Luis has been an integral part of the work the Catena family has done to advance the Mendoza region.
Luis has a keen interest in the deep technical and artisanal sides of viticulture and winemaking. He has thrived working at Catena, honing his skills over the last 20 years. Alongside Laura and her father Nicolas Catena, Luis is committed to studying the Argentine wine terroir. Most recently, Luis was responsible for working with the Catena Institute to create a Sustainability Certification for Argentina and to provide the scientific basis for establishing Paraje Altamira, Gualtallary and Los Chacayes new formal appellations in the Uco Valley of Mendoza. Luis is responsible for planting many of the Catena family’s high altitude vineyards over the last 15 years and he has worked closely with Laura Catena on sourcing old vines from the Uco Valley for the Luca wines.
Roy Urvieta has been working with Laura Catena since 2008. Today, Luis and Roy work together at Luca and Domaine Nico to preserve old vines and showcase to the world the beauty of high-altitude wines from Mendoza.
Roy Urvieta was born and raised in La Consulta, a subregion of the Uco Valley in Mendoza, Argentina. Initially drawn to computers and technology, he worked one summer at the family winery Catena Zapata as a teenager, which redirected his interest toward viticulture and oenology.
Today, Urvieta is a viticultural scientist and winemaker who emerged from the research team at the Catena Institute of Wine in Mendoza. He became widely known for his contributions to groundbreaking research on terroir and plot-level differentiation—especially in Malbec wines. His doctoral work at the University of Buenos Aires (UBA) focused on the sensory-phenolic characterization of Malbec vineyards across multiple Mendoza subregions.
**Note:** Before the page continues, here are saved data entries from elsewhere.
-- ==== Sys2Proof/Tests/Slice0.lean ====
section
/-!
SUPPORT. Tests. Part 1: ill-formed terms, one for each check. Part 2: words written out from the spec's decode table.
Part 3: the vectors of 95_test_vectors.md, one step each. Part 4: states and operands that meet the hypotheses
of each statement of Certificates/Slice0/Obligations.lean.
-/

namespace Sys2Proof.Tests

open Sys2Proof.Machine

/-- A field of the next state, when there is one. -/
def after {α : Type} (f : State → α) : Result → Option α
  | .next t => some (f t)
  | .fault _ => none
  | .refused _ => none

/-- Why an operation was refused, when it was. -/
def refusal : Result → Option Refusal
  | .refused r => some r
  | .next _ => none
  | .fault _ => none

/-- The reference configuration with known reset contents: 0x5A, 0x5B, and 0 from address 2 on. -/
def known : WellFormedConfig := ⟨{ Config.reference with ramInit := [0x5A, 0x5B] }, by decide⟩

/-- The reset state of that configuration. -/
def base : State := { State.reset with setup := known }

/-- The reset state with the cursor elsewhere. -/
def cursorAt (x y : Nat) : State := { base with cursorX := x, cursorY := y }

/-- A configuration of three columns and two rows, for the vectors whose point is a whole grid. -/
def small : Config := { Config.reference with width := 3, height := 2, ramInit := [] }

/-- A state of the small configuration: the rows as glyph codes, and the cursor. -/
def smallAt (r0 r1 : List Byte) (x y : Nat) : State :=
  { base with setup := ⟨small, by decide⟩, grid := [r0.map Cell.ofGlyph, r1.map Cell.ofGlyph], cursorX := x, cursorY := y }

/-- The glyph codes of a grid. -/
def glyphs (s : State) : List (List Byte) := s.grid.map (·.map Cell.glyph)

/-! ### Part 1: ill-formed terms -/

theorem test_wellFormed_refuses_conWr_above_console : (Instr.conWr 0xE7D0 0 0).wellFormed Config.reference = false := by decide
theorem test_wellFormed_refuses_ramWr_in_console : (Instr.ramWr 0xE000 0 0).wellFormed Config.reference = false := by decide
theorem test_wellFormed_refuses_ramWr_at_uart : (Instr.ramWr 0xEFFF 0 0).wellFormed Config.reference = false := by decide
theorem test_wellFormed_refuses_ramRd_at_uart : (Instr.ramRd 0xEFFF 0).wellFormed Config.reference = false := by decide
theorem test_wellFormed_refuses_setHalt_out_of_range : (Instr.setHalt (some 0x10000)).wellFormed Config.reference = false := by decide
theorem test_wellFormed_refuses_watch_out_of_range : (Instr.watch 0x10000).wellFormed Config.reference = false := by decide
theorem test_wellFormed_refuses_load_past_end : (Instr.load (some [1, 2, 3]) 0xFFFE).wellFormed Config.reference = false := by decide
theorem test_wellFormed_refuses_textInput_above_byte : (Instr.textInput [0x20AC]).wellFormed Config.reference = false := by decide
theorem test_config_refuses_no_columns : configWellFormed { Config.reference with width := 0 } = false := by decide
theorem test_config_refuses_no_rows : configWellFormed { Config.reference with height := 0 } = false := by decide
theorem test_config_refuses_console_past_end : configWellFormed { Config.reference with consoleBase := 0xFFFF } = false := by decide
theorem test_config_refuses_uart_out_of_range : configWellFormed { Config.reference with uartAddr := 0x10000 } = false := by decide
theorem test_config_refuses_vector_at_last_address : configWellFormed { Config.reference with resetVector := 0xFFFF } = false := by decide
theorem test_config_refuses_uart_in_console : configWellFormed { Config.reference with uartAddr := 0xE7CF } = false := by decide
theorem test_table_refuses_reversed_bounds : tableWellFormed [⟨5, 4, some .uartRd, none⟩] = false := by decide
theorem test_table_admits_one_address_registered_per_direction :
    tableWellFormed [⟨5, 5, some .uartRd, none⟩, ⟨5, 5, none, some .uartWr⟩] = true := by decide
theorem test_decodeBits_refuses_eighteen_bits :
    (match decodeBits Config.reference 0x20000 0 0 with | .error e => some e | .ok _ => none) = some .wordTooWide := by decide

/-! ### Part 2: decoding, from the rows of R93 -/

theorem test_decode_uartWr_bits : decode Config.reference ⟨0b11110111111111111, 0x41, 0x0300⟩ = .uartWr 0x41 0x0300 := by decide
theorem test_decode_uartRd_bits : decode Config.reference ⟨0b01110111111111111, 0, 0x0300⟩ = .uartRd 0x0300 := by decide
/-- TA5: 0xE3FF is the last word of the first CON_WR row. -/
theorem test_decode_conWr_bits : decode Config.reference ⟨0b11110001111111111, 9, 0⟩ = .conWr 0xE3FF 9 0 := by decide
/-- TA6. -/
theorem test_decode_conWr_second_row : decode Config.reference ⟨0b11110010000000000, 9, 0⟩ = .conWr 0xE400 9 0 := by decide
/-- TA9: inside the console's 2 KiB block, but not console. -/
theorem test_decode_ramWr_bits : decode Config.reference ⟨0b11110011111111111, 9, 0⟩ = .ramWr 0xE7FF 9 0 := by decide
/-- TA17: 0xEFFF with bit 15 cleared is no alias. -/
theorem test_decode_no_alias : decode Config.reference ⟨0b10110111111111111, 9, 0⟩ = .ramWr 0x6FFF 9 0 := by decide
/-- TA10. -/
theorem test_decode_ramRd_bits : decode Config.reference ⟨0b01110000000000000, 0, 0⟩ = .ramRd 0xE000 0 := by decide
theorem test_table_word_uartWr : decodeTableWord 24 0x1EFFF = some (.uartWr 0 0) := by decide
theorem test_table_word_conWr : decodeTableWord 24 0x1E7C0 = some (.conWr 0xE7C0 0 0) := by decide
theorem test_table_word_ramRd : decodeTableWord 24 0x00000 = some (.ramRd 0 0) := by decide
/-- The reset machine runs a placed word as its first operation. -/
theorem test_first_step_runs_the_word :
    step (State.reset.withFetchWord 24 0x1EFFF) = exec (.uartWr 0 0) State.reset := step_withFetchWord _ _ _
theorem test_encode_conWr : encode Config.reference (.conWr 0xE7CF 0x5A 0) = some ⟨0x1E7CF, 0x5A, 0⟩ := by decide
theorem test_command_break : Command.operation (.breakAt 0xF010) = .watch 0xF010 := by decide

/-! ### Part 3: the vectors -/

/-- TB1 and TB7: RAM_RD returns the reset contents, also where only writes are taken. -/
theorem test_ramRd_initial : after State.returned (exec (.ramRd 0x0001 0) base) = some (some ⟨some 0x5B, false⟩) := by decide
theorem test_ramRd_shadow : after State.returned (exec (.ramRd 0xE000 0) { base with grid := [] }) = some (some ⟨some 0, false⟩) := by decide
/-- TB2: `updated` stays false. -/
theorem test_ramWr_stores : after (fun t => (t.ramByte 0x0200, t.updated)) (exec (.ramWr 0x0200 0xFF 0) base) = some (0xFF, false) := by decide
/-- TB4: the neighbour is untouched. -/
theorem test_ramWr_neighbour : after (·.ramByte 0x0001) (exec (.ramWr 0x0000 0x11 0) base) = some 0x5B := by decide
/-- Writing back the reset contents leaves no entry. -/
theorem test_ramWr_canonical : after State.ram (exec (.ramWr 0x0001 0x5B 0) { base with ram := [(1, 3), (4, 4)] }) = some [(4, 4)] := by decide
/-- TB8: a read of the UART is the pending input. -/
theorem test_busRd_uart : after State.returned (exec (.busRd 0xEFFF 0) { base with pendingInput := 0x61 }) = some (some ⟨some 0x61, false⟩) := by decide
theorem test_busRd_console_is_ram : after State.pendingInput (exec (.busRd 0xE000 0) { base with pendingInput := 0x61 }) = some 0x61 := by decide
/-- S9. -/
theorem test_busWr_console : after (fun t => Grid.cell? t.grid 0 0) (exec (.busWr 0xE000 0x41 0) base) = some (some ⟨0x41, .white, .black⟩) := by decide
/-- TB5. -/
theorem test_busWr_above_console : after (fun t => (t.ramByte 0xE7D0, t.updated)) (exec (.busWr 0xE7D0 0x77 0) base) = some (0x77, false) := by decide
/-- TU7. -/
theorem test_uartWr_prints : after (fun t => (t.txLog, t.cursorX, t.cursorY, t.updated)) (exec (.uartWr 0x41 0) base) = some ([0x41], 1, 0, true) := by decide
/-- TU8, with the machine RUNNING: the halt. -/
theorem test_uartWr_halts :
    after (fun t => (t.running, t.haltReports, t.txLog)) (exec (.uartWr 0x41 0xF010) { base with haltAddress := some 0xF010, running := true })
      = some (false, 1, [0x41]) := by decide
/-- TU11. -/
theorem test_uartRd_halts :
    after (fun t => (t.returned, t.pendingInput)) (exec (.uartRd 0xF010) { base with haltAddress := some 0xF010, pendingInput := 0x31 })
      = some (some ⟨some 0x31, true⟩, 0) := by decide
/-- TU12: no halt address matches no program counter. -/
theorem test_uartRd_none : after State.returned (exec (.uartRd 0) base) = some (some ⟨some 0, false⟩) := by decide
/-- TU3. -/
theorem test_inputPush_overwrites : after State.pendingInput (exec (.inputPush 0x62) { base with pendingInput := 0x61 }) = some 0x62 := by decide
theorem test_setHalt_sets : after State.haltAddress (exec (.setHalt (some 0xFFFF)) base) = some (some 0xFFFF) := by decide
theorem test_setHalt_refuses : refusal (exec (.setHalt (some 0x10000)) base) = some .addressRange := by decide
/-- TU13, TU9. -/
theorem test_haltCheck_zero : after State.returned (exec (.haltCheck 0) { base with haltAddress := some 0 }) = some (some ⟨none, true⟩) := by decide
theorem test_haltCheck_other : after State.returned (exec (.haltCheck 0xF011) { base with haltAddress := some 0xF010 }) = some (some ⟨none, false⟩) := by decide
theorem test_requestHalt_running : after (fun t => (t.running, t.haltReports)) (exec .requestHalt { base with running := true, haltReports := 4 }) = some (false, 5) := by decide
theorem test_requestHalt_halted : after State.haltReports (exec .requestHalt { base with haltReports := 4 }) = some 4 := by decide
/-- TC2: the last cell, no scroll, the cursor stays. -/
theorem test_conWr_last_cell : after (fun t => (Grid.cell? t.grid 79 24, t.cursorX, t.cursorY)) (exec (.conWr 0xE7CF 0x5A 0) base) = some (some ⟨0x5A, .white, .black⟩, 0, 0) := by decide
/-- TC3: the newline byte is a glyph on this path. -/
theorem test_conWr_newline_is_a_glyph : after (fun t => Grid.cell? t.grid 0 1) (exec (.conWr 0xE050 0x0D 0) base) = some (some ⟨0x0D, .white, .black⟩) := by decide
/-- TP3: the eager wrap. -/
theorem test_putchar_wraps : after (fun t => (t.cursorX, t.cursorY, Grid.cell? t.grid 79 0)) (exec (.putchar 0x2E) (cursorAt 79 0)) = some (0, 1, some ⟨0x2E, .white, .black⟩) := by decide
/-- TP5 on three columns: the last cell's glyph is scrolled up at once. -/
theorem test_putchar_last_cell : after (fun t => (glyphs t, t.cursorX, t.cursorY)) (exec (.putchar 0x43) (smallAt [1, 2, 3] [4, 5, 6] 2 1)) = some ([[4, 5, 0x43], [0, 0, 0]], 0, 1) := by decide
theorem test_scroll_rows : after (fun t => (glyphs t, t.cursorY, t.updated)) (exec .scroll (smallAt [1, 2, 3] [4, 5, 6] 2 1)) = some ([[4, 5, 6], [0, 0, 0]], 1, false) := by decide
/-- R163's corner case H = 1. -/
theorem test_scroll_one_row : after glyphs (exec .scroll { base with setup := ⟨{ small with height := 1 }, by decide⟩, grid := [[Cell.ofGlyph 1, Cell.ofGlyph 2, Cell.ofGlyph 3]] }) = some [[0, 0, 0]] := by decide
/-- TV2, TV3. -/
theorem test_present_copies : after (fun t => (t.surface.map (·.map Cell.glyph), t.updated)) (exec (.present true) { smallAt [1, 2, 3] [4, 5, 6] 0 0 with updated := true }) = some ([[1, 2, 3], [4, 5, 6]], false) := by decide
/-- The surface has the console's size before any present (R35, R203). -/
theorem test_surface_size_at_reset : State.reset.surface.length = 25 ∧ ∀ row ∈ State.reset.surface, row.length = 80 := Grid.ofCells_size ..
theorem test_present_failed : after State.updated (exec (.present false) { base with updated := true }) = some true := by decide
theorem test_reset_values : after (fun t => (t.running, t.pendingInput, t.cursorX, t.txLog)) (exec .reset { base with running := true, pendingInput := 3, cursorX := 9, txLog := [1] }) = some (false, 0, 0, []) := by decide
theorem test_construct_refuses_overlap : refusal (construct { small with uartAddr := 0xE000 } 0 [] []) = some .regionOverlap := by decide
/-- The invalid address width of R222. -/
theorem test_construct_refuses_width : refusal (construct { small with addrWidth := 15 } 0 [] []) = some .addressRange := by decide
theorem test_construct_reference : construct Config.reference 0 [] [] = .next State.reset := construct_wellFormed (by decide) 0 [] []
/-- M8: the failure is reported, and nothing is loaded. -/
theorem test_load_failure_is_reported : after (fun t => (t.loadFailures, t.ram, t.running)) (exec (.load none 0x0200) base) = some (1, [], false) := by decide
/-- M7. -/
theorem test_load_refused : refusal (exec (.load (some [1, 2, 3]) 0xFFFE) base) = some .addressRange := by decide
/-- P5: a load across the console's boundary. -/
theorem test_load_through_console :
    after (fun t => (t.ramByte 0xDFFF, t.ramByte 0xE000, Grid.cell? t.grid 1 0, t.cursorX)) (exec (.load (some [0xAA, 0x41, 0x42]) 0xDFFF) base)
      = some (0xAA, 0, some ⟨0x42, .white, .black⟩, 0) := by decide
/-- WATCH under HALT_LINKED, and without it. -/
theorem test_watch_linked : after (fun t => (t.watchAddress, t.haltAddress)) (exec (.watch 0xF010) base) = some (some 0xF010, some 0xF010) := by decide
theorem test_watch_unlinked : after (fun t => (t.watchAddress, t.haltAddress)) (exec (.watch 0xF010) { base with setup := ⟨{ small with haltLinked := false }, by decide⟩ }) = some (some 0xF010, none) := by decide
/-- M3: both checks in one step make one report. -/
theorem test_step_reports_once :
    after (fun t => (t.running, t.haltReports, t.cpu.pc))
      (exec .step { base with running := true, haltAddress := some 0x0300, watchAddress := some 0x0303,
                              cpuScript := [⟨[⟨0x1EFFF, 0x2A, 0x0300⟩], 0x0303⟩] }) = some (false, 1, 0x0303) := by decide
/-- M4: a single step onto the watch address reports nothing. -/
theorem test_step_halted_reports_nothing :
    after (fun t => (t.running, t.haltReports)) (exec .step { base with watchAddress := some 0xF010, cpuScript := [⟨[], 0xF010⟩] }) = some (false, 0) := by decide
theorem test_run_starts : after State.running (exec .run base) = some true := by decide
theorem test_run_refused_while_running : refusal (exec .run { base with running := true }) = some .onlyWhileHalted := by decide
/-- M6. -/
theorem test_resetVectorLoad : after (·.cpu.pc) (exec .resetVectorLoad { base with ram := [(0xFFFC, 0x10), (0xFFFD, 0xF0)] }) = some 0xF010 := by decide
/-- M9. -/
theorem test_cancel_silent : after (fun t => (t.running, t.haltReports)) (exec .cancel { base with running := true, haltReports := 3 }) = some (false, 3) := by decide
theorem test_enterAt : after (·.cpu.pc) (exec (.enterAt 0xF000) base) = some 0xF000 := by decide
theorem test_terminate : after (fun t => (t.terminated, t.running)) (exec .terminate { base with running := true }) = some (true, false) := by decide
/-- M10. -/
theorem test_textInput_first : after State.pendingInput (exec (.textInput [0x68, 0x69]) base) = some 0x68 := by decide
theorem test_textInput_refused : refusal (exec (.textInput [0x20AC]) base) = some .inputRange := by decide
/-- M5: a machine RUNNING from the watch address steps away from it. -/
theorem test_loop_leaves_the_watch_address :
    after (fun t => (t.running, t.cpu.pc))
      (step { base with running := true, cpu := ⟨0xF010, 0⟩, watchAddress := some 0xF010, cpuScript := [⟨[], 0xF012⟩],
                        inbox := [.command (.watchAt 5)] }) = some (true, 0xF012) := by decide
/-- A CANCEL behind a command that waits is taken. -/
theorem test_cancel_passes_a_waiting_command :
    after (fun t => (t.running, t.inbox)) (step { base with running := true, inbox := [.command .step, .cancel] })
      = some (false, [.command .step]) := by decide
One of his most notable studies examined 23 plots in 12 geographical indications, analyzing volatile compounds, phenolics, and sensory profiles from hundreds of wines over multiple vintages. The results demonstrated that individual plots could be reliably distinguished by a measurable chemical fingerprint, establishing the scientific basis for terroir.
In addition to his research career, Roy Urvieta is the winemaker at Domaine Nico (a project by Laura Catena), where he focuses on producing high-altitude Pinot Noir in the Uco Valley. His work alongside Luis Reginato includes clone trials, plot division, and expressing vineyard typicity.
His rapid rise in the Argentine wine industry earned him recognition as a “rising star” in South American wine by renowned critic Tim Atkin.